Saved entries:
◆ ◆ ◆ ◆
theorem computes_chain (v : Env) (k sig : Nat) (d : Live) :
    Computes v sig d (computeChain v (k + 1) sig d) := by
  induction k generalizing sig d with
  | zero =>
    unfold computeChain
    simp only
    split
    · next h => exact computes_still h
    · refine (computes_setAspect v sig d).then ((shows_report v _ _).trans
        (Shows.eachSlot _ (fun i e => ?_) _))
      split
      · exact Shows.refl v _
      · exact Shows.refl v _
  | succ k ih =>
    rw [computeChain]
    simp only
    split
    · next h => exact computes_still h
    · refine (computes_setAspect v sig d).then ((shows_report v _ _).trans
        (Shows.eachSlot _ (fun i e => ?_) _))
      split
      · exact (ih _ _).toShows
      · exact Shows.refl v _

/-! ### A slot's state changed -/

/-- A slot that leaves its state gives up its entry signal. -/
theorem lit_setSlot {v : Env} {X : Nat → Prop} {d : Live} (i : Nat) (f : Slot → Slot)
    (h : d.litBut v X) :
    (d.setSlot i f).litBut v (fun n => X n ∨ ∃ rt, d.routeOf v i = some rt ∧ rt.entry = n) := by
  intro n hn hx hp
  obtain ⟨j, rt, h1, h2, h3⟩ := h n hn (fun k => hx (Or.inl k)) hp
  by_cases e : j = i
  · subst e; exact absurd (Or.inr ⟨rt, h2, h3⟩) hx
  · have hj : (d.setSlot i f).slot j = d.slot j := d.slot_setSlot_ne (fun k => e k.symm) f
    exact ⟨j, rt, by rw [hj]; exact h1, by unfold Live.routeOf; rw [hj]; exact h2, h3⟩

/-- A slot not in CLEAR lends its entry signal nothing. -/
theorem lit_setSlot_of_not_clear {v : Env} {X : Nat → Prop} {d : Live} (i : Nat) (f : Slot → Slot)
    (hc : (d.slot i).state ≠ .clear) (h : d.litBut v X) : (d.setSlot i f).litBut v X := by
  intro n hn hx hp
  obtain ⟨j, rt, h1, h2, h3⟩ := h n hn hx hp
  have e : j ≠ i := fun k => hc (by rw [← k]; exact h1)
  have hj : (d.setSlot i f).slot j = d.slot j := d.slot_setSlot_ne (fun k => e k.symm) f
  exact ⟨j, rt, by rw [hj]; exact h1, by unfold Live.routeOf; rw [hj]; exact h2, h3⟩

/-- A change of a slot's state, then its entry signal computed. -/
theorem shows_changeSlotBy {aspect : Nat → Live → Live} {v : Env}
    (ha : ∀ n d, Computes v n d (aspect n d)) (i : Nat) (f : Slot → Slot) (d : Live)
    (hr : (f (d.slot i)).route = (d.slot i).route)
    (hact : (d.slot i).active = true → (f (d.slot i)).active = true)
    (hd : v.mode ≠ .normal → (f (d.slot i)).state = .clear → (d.slot i).state = .clear) :
    Shows v d (changeSlotBy aspect v i f d) := by
  unfold changeSlotBy
  simp only
  have dim : v.mode ≠ .normal → ∀ j, ((d.setSlot i f).slot j).state = .clear →
      (d.slot j).state = .clear := by
    intro m j
    rw [d.slot_setSlot]
    split
    · next h => rw [← h.1]; exact hd m
    · exact id
  have free : ∀ X, d.freeBut v X → (d.setSlot i f).freeBut v X := fun X h => h
  have rep := shows_report v (d.setSlot i f) (slotReport (d.setSlot i f) i none)
  have hroute : ∀ rt, d.routeOf v i = some rt → (d.setSlot i f).routeOf v i = some rt := by
    intro rt h
    unfold Live.routeOf at h ⊢
    rw [d.slot_setSlot]
    split at h
    · next hact1 =>
      split
      · rw [if_pos (hact hact1), hr]; exact h
      · exact h
    · cases h
  split
  · next r hr2 =>
    have hc := ha r.entry ((d.setSlot i f).report (slotReport (d.setSlot i f) i none))
    refine ⟨fun X h => ?_, fun X h => ?_, fun m j k => dim m j (rep.dim m j (hc.dim m j k))⟩
    · refine hc.litOf X (rep.lit _ ((lit_setSlot i f h).mono (fun n _ hn => hn.imp id ?_)))
      rintro ⟨rt, h1, h2⟩
      have h3 := hroute rt h1
      have h4 : (d.setSlot i f).routeOf v i = some r := hr2
      rw [h3] at h4
      cases h4
      exact h2.symm
    · exact hc.freeOf X (rep.free _ ((free X h).mono (fun _ _ => Or.inl)))
  · next hr2 =>
    refine ⟨fun X h => ?_, fun X h => rep.free X (free X h), fun m j k => dim m j k⟩
    refine rep.lit X ((lit_setSlot i f h).mono (fun n _ hn => hn.elim id ?_))
    rintro ⟨rt, h1, _⟩
    have h3 := hroute rt h1
    have h4 : (d.setSlot i f).routeOf v i = none := hr2
    rw [h3] at h4
    cases h4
◆ ◆ ◆ ◆
Assignment>
In the records above, some lines hold the word "litBut"; copy each such line.

Solved problem>
    (h : d.litBut v X) :
    (d.setSlot i f).litBut v (fun n => X n ∨ ∃ rt, d.routeOf v i = some rt ∧ rt.entry = n) := by
    (hc : (d.slot i).state ≠ .clear) (h : d.litBut v X) : (d.setSlot i f).litBut v X := by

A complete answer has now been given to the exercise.